Somehow, this bizarre scenario comes together, partially because it can also act as a metaphor for the lost promise of Stallone’s career. In Rocky Balboa, the once-famous boxer makes a living by running a kitschy tourist restaurant that exists only to exploit his past accomplishments. The final fight in Rocky Balboa isn’t a grandiose spectacle that could end the Cold War, but rather a chance for Rocky to end his career with dignity. Likewise, Stallone began his career as an Oscar winner, but used his success to enter the world of Hollywood action stardom. In return Hollywood chewed him up and spit him out, forcing him to churn out pale imitations of past successes (his career has been thoroughly examined by Will Sloan over at Dork Shelf, if you so choose to enter that rabbit hole).

Stallone’s next film, the fourth entry in the Rambo franchise, follows the same formula — take a ridiculous concept and treat it with respect.
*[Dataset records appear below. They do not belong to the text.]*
-- ==== Sys2Proof/Machine/Store.lean ====
section
/-! DEFINITION. The stores (spec/45_store_stack_atomic.md R430 to R438) and the three store-row opcodes the source only
names (R439 to R441). A store of n bytes writes the low n bytes of x[Rs] and changes no register. -/

namespace Sys2Proof.Machine

/-- A store of the low `n` bytes of x[Rs] (R430). -/
def store (n : Nat) (rs : RegNum) (s : State) (ea : Word) : Out :=
  memWrite s ea n ((s.reg rs).extractLsb' 0 (8 * n)) fun s' => .next (s'.finish 4#64)

/-- SB (R431). -/
def execSb (rs ra : RegNum) (disp : BitVec 8) (s : State) : Out := withDisp ra disp s (store 1 rs s)

/-- SBx (R435). -/
def execSbx (rs ra rb : RegNum) (s : State) : Out := withIndex ra rb s (store 1 rs s)

/-- SC (R432). -/
def execSc (rs ra : RegNum) (disp : BitVec 8) (s : State) : Out := withDisp ra disp s (store 2 rs s)

/-- SCx (R436). -/
def execScx (rs ra rb : RegNum) (s : State) : Out := withIndex ra rb s (store 2 rs s)

/-- SH (R433). -/
def execSh (rs ra : RegNum) (disp : BitVec 8) (s : State) : Out := withDisp ra disp s (store 4 rs s)

/-- SHx (R437). -/
def execShx (rs ra rb : RegNum) (s : State) : Out := withIndex ra rb s (store 4 rs s)

/-- SW (R434). -/
def execSw (rs ra : RegNum) (disp : BitVec 8) (s : State) : Out := withDisp ra disp s (store 8 rs s)

/-- SWx (R438). -/
def execSwx (rs ra rb : RegNum) (s : State) : Out := withIndex ra rb s (store 8 rs s)

/-- CINV: the spec has its name and opcode only and refuses it (R439). -/
def execCinv (s : State) : Out := noPrefixes s (.refused .cinvNotDescribed)

/-- SWS: the spec has its name and opcode only and refuses it (R440). -/
def execSws (s : State) : Out := noPrefixes s (.refused .swsNotDescribed)

/-- CINVx: the spec has its name and opcode only and refuses it (R441). -/
def execCinvx (s : State) : Out := noPrefixes s (.refused .cinvxNotDescribed)

end Sys2Proof.Machine
end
Eschewing the politically charged locations of the previous sequels (Vietnam and Afghanistan, respectively), John Rambo ventures into war-torn Burma to save a group of Christian missionaries from the country’s despotic regime.

The style of the film matches Stallone’s grizzled visage — it’s all mud and blood and desturated greens; the copious amounts of violence are disturbingly graphic. It’s strange to think of this film as a “stripped down” version of anything, considering the title character kills nearly twice as many people as in the previous Rambo and that Stallone probably used human growth hormones to achieve his grotesque musculature, but Stallone treats his character’s PTSD and possible redemption with sincerity and avoids ironic posturing. Even Rambo’s anticipated mounting of a Gatling gun feels like a cathartic inevitability rather than an excessive spectacle. And once again, audiences are left with an affecting metaphor for Stallone’s career. Rambo begins the film in the wilderness of Thailand, but ends it at home, literally a farmhouse in the American Midwest.
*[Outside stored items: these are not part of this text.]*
/-- An instruction that accepts no IMMn or TRAPV before it and ends in one next state. -/
theorem noPrefixes_next_withFlags {t t' : State} (h : t' = t.withFlags fs) :
    noPrefixes (s.withFlags fs) (.next t') = Out.withFlags fs (noPrefixes s (.next t)) :=
  noPrefixes_withFlags (by rw [h]; rfl)

theorem withConst_withFlags {w : Nat} {f : BitVec w} {k k' : Word → Out} (h : ∀ c, k' c = Out.withFlags fs (k c)) :
    withConst f (s.withFlags fs) k' = Out.withFlags fs (withConst f s k) := by
  unfold withConst
  rw [withFlags_ipfx]
  cases immConst s.ipfx f with
  | none => rfl
  | some c => exact h c

theorem withDisp_withFlags {ra : RegNum} {disp : BitVec 8} {k k' : Word → Out}
    (h : ∀ ea, k' ea = Out.withFlags fs (k ea)) :
    withDisp ra disp (s.withFlags fs) k' = Out.withFlags fs (withDisp ra disp s k) :=
  noTrapv_withFlags (withConst_withFlags fun _ => h _)

theorem withIndex_withFlags {ra rb : RegNum} {k k' : Word → Out} (h : ∀ ea, k' ea = Out.withFlags fs (k ea)) :
    withIndex ra rb (s.withFlags fs) k' = Out.withFlags fs (withIndex ra rb s k) :=
  noTrapv_withFlags (withConst_withFlags fun _ => h _)

theorem memRead_withFlags {a : Word} {n : Nat} {k k' : BitVec (8 * n) → Out} (h : ∀ v, k' v = Out.withFlags fs (k v)) :
    memRead (s.withFlags fs) a n k' = Out.withFlags fs (memRead s a n k) := by
  unfold memRead
  rw [withFlags_accessCheck]
  cases s.accessCheck a n with
  | none => exact h _
  | some e => exact raise_withFlags e a

theorem memWrite_withFlags {a : Word} {n : Nat} {v : BitVec (8 * n)} {k k' : State → Out}
    (h : ∀ u : State, k' (u.withFlags fs) = Out.withFlags fs (k u)) :
    memWrite (s.withFlags fs) a n v k' = Out.withFlags fs (memWrite s a n v k) := by
  unfold memWrite
  rw [withFlags_accessCheck, withFlags_isText]
  cases s.accessCheck a n with
  | some e => exact raise_withFlags e a
  | none =>
    cases anyByte s.isText a n with
    | true => rfl
    | false => exact h { s with mem := Memory.writeLE s.mem a n v }

/-- Writing a general register and going on. -/
theorem next_result_withFlags (rt : RegNum) (v len : Word) :
    (.next ((s.withFlags fs).result rt v len) : Out) = Out.withFlags fs (.next (s.result rt v len)) := by
  rw [result_withFlags]; rfl

/-! ### The families of instructions commute with replacing the flag registers -/

theorem signExtendOp_withFlags (n : Nat) (rt ra : RegNum) :
    signExtendOp n rt ra (s.withFlags fs) = Out.withFlags fs (signExtendOp n rt ra s) :=
  noPrefixes_next_withFlags (result_withFlags ..)

theorem execAndR_withFlags (rt ra rb : RegNum) :
    execAndR rt ra rb (s.withFlags fs) = Out.withFlags fs (execAndR rt ra rb s) :=
  noPrefixes_next_withFlags (result_withFlags ..)

theorem shiftReg_withFlags (f : Word → Nat → Word) (rt ra rb : RegNum) :
    shiftReg f rt ra rb (s.withFlags fs) = Out.withFlags fs (shiftReg f rt ra rb s) :=
  noPrefixes_next_withFlags (result_withFlags ..)

theorem shiftImm_withFlags (f : Word → Nat → Word) (rt ra : RegNum) (imm : BitVec 6) :
    shiftImm f rt ra imm (s.withFlags fs) = Out.withFlags fs (shiftImm f rt ra imm s) :=
  noPrefixes_next_withFlags (result_withFlags ..)

theorem riOp_withFlags (f : Word → Word → Word) (rt ra : RegNum) (imm : BitVec 8) :
    riOp f rt ra imm (s.withFlags fs) = Out.withFlags fs (riOp f rt ra imm s) :=
  noTrapv_withFlags (withConst_withFlags fun _ => next_result_withFlags ..)

theorem divOp_withFlags (corner : Word → Word → Bool) (f : Word → Word → Word) (rt ra : RegNum) (imm : BitVec 8) :
    divOp corner f rt ra imm (s.withFlags fs) = Out.withFlags fs (divOp corner f rt ra imm s) := by
  refine noTrapv_withFlags (withConst_withFlags fun c => ?_)
  rw [withFlags_reg, next_result_withFlags]
  cases corner (s.reg ra) c <;> rfl

theorem addOp_withFlags (rt : RegNum) (a b len : Word) :
    addOp rt a b len (s.withFlags fs) = Out.withFlags fs (addOp rt a b len s) := by
  unfold addOp
  rw [withFlags_tpfx, withFlags_pc, raise_withFlags, next_result_withFlags]
  cases s.tpfx && addOverflows a b <;> rfl

/-- A short branch reads the flag register it names and no other. -/
theorem shortBranch_withFlags (c : Cond) {fa : FlagNum} (disp : BitVec 5)
    (h : (s.withFlags fs).flag fa = s.flag fa) :
    shortBranch c fa disp (s.withFlags fs) = Out.withFlags fs (shortBranch c fa disp s) :=
  noPrefixes_next_withFlags (by rw [h]; rfl)

/-- A long branch reads the flag register it names and no other. -/
theorem longBranch_withFlags (c : Cond) {fa : FlagNum} (disp : BitVec 13)
    (h : (s.withFlags fs).flag fa = s.flag fa) :
    longBranch c fa disp (s.withFlags fs) = Out.withFlags fs (longBranch c fa disp s) :=
  noPrefixes_next_withFlags (by rw [h]; rfl)

theorem regBranch_withFlags (p : Word → Bool) (ra : RegNum) (disp : BitVec 8) :
    regBranch p ra disp (s.withFlags fs) = Out.withFlags fs (regBranch p ra disp s) :=
  noPrefixes_next_withFlags rfl

theorem execDbnz_withFlags (ra : RegNum) (disp : BitVec 8) :
    execDbnz ra disp (s.withFlags fs) = Out.withFlags fs (execDbnz ra disp s) :=
  noPrefixes_next_withFlags (by simp)

theorem jumpAndLink_withFlags (bd : CaNum) (target len : Word) :
    jumpAndLink bd target len (s.withFlags fs) = Out.withFlags fs (jumpAndLink bd target len s) :=
  noPrefixes_next_withFlags (by simp)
By 2010, Stallone had no more dormant franchises to exploit, but after a decade of superhero flicks, Stallone could still count on lingering nostalgia for the uber-masculine actioners of the late 80s and early 90s. The Expendablesthreadbare plot about a rogue CIA agent and a Latin American dictator wouldn’t be out of place in Stallone’s mid-career ouevre. To emphasize his inspiration, Stallone rounded out the cast with other has-beens, including Dolph Lundgren, Eric Roberts, and Mickey Rourke (Jean Claude Van Damme and Chuck Norris made it into the sequel).
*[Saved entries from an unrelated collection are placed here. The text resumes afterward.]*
-- ==== Sys2Proof/Machine/Predictor.lean ====
section
/-! DEFINITION. pixel_predictor_engine (spec/43_predictor.md R280 to R297). -/

namespace Sys2Proof.Machine

/-! ## TIFF predictor (k = 2) -/

/-- The first `n` samples of `bpc` bits of a row's bits (R284, R285). -/
def rowSamples (bpc : Nat) : (n : Nat) → List Bool → List Nat
  | 0, _ => []
  | n + 1, bits => natOfBits (bits.take bpc) :: rowSamples bpc n (bits.drop bpc)

/-- A row from its samples and its pad bits (R284, R286, R287). -/
def packRow (bpc : Nat) (samples : List Nat) (pad : List Bool) : List Byte :=
  packBits (samples.flatMap (fun v => lowBits v bpc) ++ pad)

/-- The differences d[j] of a row's samples (R286). -/
def tiffDiffs (colors bpc : Nat) (s : List Nat) : List Nat :=
  (List.range s.length).map fun j =>
    if j < colors then s.getD j 0 else (s.getD j 0 + 2 ^ bpc - s.getD (j - colors) 0) % 2 ^ bpc

/-- The running sums s[j] of a row's stored samples, `acc` being s[0..j) (R287). -/
def tiffSums (colors bpc : Nat) (acc : List Nat) : List Nat → List Nat
  | [] => acc
  | d :: ds =>
    let v := if acc.length < colors then d else (d + acc.getD (acc.length - colors) 0) % 2 ^ bpc
    tiffSums colors bpc (acc ++ [v]) ds

/-- TIFF pre-prediction of one row (R286). -/
def tiffPre (p : PredConfig) (row : List Byte) : List Byte :=
  packRow p.bpc (tiffDiffs p.colors p.bpc (rowSamples p.bpc p.spr (bitsOf row))) ((bitsOf row).drop (p.spr * p.bpc))

/-- TIFF post-prediction of one row (R287). -/
def tiffPost (p : PredConfig) (row : List Byte) : List Byte :=
  packRow p.bpc (tiffSums p.colors p.bpc [] (rowSamples p.bpc p.spr (bitsOf row))) ((bitsOf row).drop (p.spr * p.bpc))

/-! ## PNG predictors (k = 10..15) -/

/-- `paeth(a, b, c)` (R289). -/
def paeth (a b c : Nat) : Nat :=
  let p : Int := (a : Int) + b - c
  let pa := (p - a).natAbs
  let pb := (p - b).natAbs
  let pc := (p - c).natAbs
  if pa ≤ pb ∧ pa ≤ pc then a else if pb ≤ pc then b else c

/-- The prediction `pr_t(a, b, c)` of a PNG filter type, t ≤ 4 (R289). -/
def pngPrediction (t a b c : Nat) : Nat :=
  match t with
  | 0 => 0
  | 1 => a
  | 2 => b
  | 3 => (a + b) / 2
  | _ => paeth a b c

/-- Byte i of a row; a row of zero bytes may be given as the empty list (R288: the first row's `up`). -/
def rowByte (row : List Byte) (i : Nat) : Nat := (row.getD i 0).toNat

/-- The prediction of byte i from its neighbours in the raw rows `x` and `up` (R288, R289). -/
def pngPredict (t bpp : Nat) (x up : List Byte) (i : Nat) : Nat :=
  pngPrediction t (if bpp ≤ i then rowByte x (i - bpp) else 0) (rowByte up i)
    (if bpp ≤ i then rowByte up (i - bpp) else 0)

/-- PNG pre-prediction of one row: the tag, then the filtered bytes (R291). -/
def pngPre (t bpp : Nat) (up x : List Byte) : List Byte :=
  BitVec.ofNat 8 t :: (List.range x.length).map fun i => x.getD i 0 - BitVec.ofNat 8 (pngPredict t bpp x up i)

/-- PNG post-prediction of the bytes y of one row, `acc` being the bytes already reconstructed (R293). -/
def pngPost (t bpp : Nat) (up acc : List Byte) : List Byte → List Byte
  | [] => acc
  | y :: ys => pngPost t bpp up (acc ++ [y + BitVec.ofNat 8 (pngPredict t bpp acc up acc.length)]) ys

/-- The filter type PRED.PRE uses for every row (R290): kind − 10, and Paeth for kind 15. -/
def PredConfig.preTag (p : PredConfig) : Nat := if p.kind = 15 then 4 else p.kind - 10

/-! ## Pre-prediction -/

/-- The predicted rows, each filtered against the previous input row (R292). -/
def preRows (p : PredConfig) (up : List Byte) : List (List Byte) → List Byte
  | [] => []
  | x :: rest => (if p.kind = 2 then tiffPre p x else pngPre p.preTag p.bpp up x) ++ preRows p x rest

/-- The predicted bytes of the input, for a valid configuration and whole rows (R292). -/
def prePredict (p : PredConfig) (inp : List Byte) : List Byte :=
  if p.kind = 1 then inp else preRows p [] (pieces p.bpr inp)

/-- The check of the plain input's length (R292). -/
def PredConfig.badPlainLength (p : PredConfig) (inp : List Byte) : Bool := p.kind ≠ 1 && inp.length % p.bpr ≠ 0

/-- PRED.PRE's job (R292). -/
def predPreJob (params : Params) (p : PredConfig) (inp : List Byte) : JobResult :=
  match p.invalid? params with
  | some c => .raised c 0
  | none =>
    if p.badPlainLength inp = true then .raised .predPlainLength inp.length else ⟨prePredict p inp, .success⟩

/-! ## Post-prediction, as a stage fed byte by byte (R296) -/

/-- The stage's state: bytes pushed, the incomplete row, the previous reconstructed row. -/
structure PostState where
  q : Nat
  row : List Byte
  up : List Byte
deriving DecidableEq, Repr

/-- `pp_init()` (R296); the empty list stands for `bpr` zero bytes (`rowByte`). -/
def PostState.init : PostState := ⟨0, [], []⟩

/-- The bytes of a row in the stage's input: one tag byte more for PNG (R283, R296). -/
def PredConfig.postRowSize (p : PredConfig) : Nat := if p.kind = 2 then p.bpr else p.bpr + 1

/-- The row reconstructed from a complete row of the stage's input (R287, R293, R296). -/
def postRow (p : PredConfig) (up row : List Byte) : List Byte :=
  if p.kind = 2 then tiffPost p row else pngPost (rowByte row 0) p.bpp up [] (row.drop 1)

/-- `pp_push` over the bytes the stage is fed, then the end of its input (R296). `fault` is the error with which the
feeding unit stops after these bytes (LZW.DEC, R348), if any; without one, `pp_end()` follows. -/
def postStage (p : PredConfig) (lenient : Bool) (fault : Option (Cause × Nat)) (st : PostState) :
    List Byte → JobResult
  | [] =>
    match fault with
    | some (c, pos) => .raised c pos
    | none => if st.row ≠ [] then .raised .predBadLength (st.q - st.row.length) else .done
  | v :: vs =>
    if p.kind = 1 then JobResult.emitting [v] (postStage p lenient fault { st with q := st.q + 1 } vs)
    else
      let row := st.row ++ [v]
      if row.length = 1 ∧ 10 ≤ p.kind ∧ 4 < v.toNat then
        if lenient then ⟨[], .lenient st.q⟩ else .raised .predBadPngTag st.q
      else if row.length = p.postRowSize then
        JobResult.emitting (postRow p st.up row) (postStage p lenient fault ⟨st.q + 1, [], postRow p st.up row⟩ vs)
      else postStage p lenient fault ⟨st.q + 1, row, st.up⟩ vs

/-- PRED.POST's job (R295). -/
def predPostJob (params : Params) (p : PredConfig) (lenient : Bool) (inp : List Byte) : JobResult :=
  match p.invalid? params with
  | some c => .raised c 0
  | none => postStage p lenient none .init inp

/-- PRED.PRE (R292). -/
def execPredPre (s : State) : Host.Outcome State Fault Refusal :=
  .next (s.codecJob (predPreJob s.cfg s.predConfig))

/-- PRED.POST (R295). -/
def execPredPost (s : State) : Host.Outcome State Fault Refusal :=
  .next (s.codecJob (predPostJob s.cfg s.predConfig s.pngLenient))

end Sys2Proof.Machine
end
While Stallone couldn’t resist the urge to insert a few self-referential jokes into this particular film (the cameos from Bruce Willis and Schwarzenegger are the worst offenders), he still made time for Mickey Rourke to deliver a bizarre, yet strangely emotional, three-minute monologue about a woman’s suicide and losing his soul: “We don’t stand for shit. We used to, but that dried all up.” Once again, Stallone offers a reason for his continued relevance: his soul hasn’t completely dried up, he can still redeem himself.

The Expendables was the last chapter in Stallone’ s trilogy of meta-textual redemption. For last year’s The Expendables 2, Stallone gave up the director’s chair to former Jerry Bruckheimer cohort Simon West, and the affecting career metaphors were traded in for increasingly grating in-jokes (including a cringe-inducing opportunity for awful human being Chuck Norris to recite Chuck Norris facts about himself).

Thus, Bullet To The Head is the culmination of Stallone’s late-career renaissance. It’s the first theatrical Stallone film to be marketed as a “Stallone film” — and not a coda to some bygone era — since 2001’s Driven. In general, the Aging Action Star is supposed to do the same death-defying stunts that he would do if he were younger, but now he has to crack jokes about social security benefits and grunt a little harder when something hurts. Bullet To The Head looks like this kind of film, but let’s not forget that it came on the back of three expensive vanity projects. Films that gutted the glories of Sylvester Stallone’s career but still demanded to be taken seriously. And somehow, they were.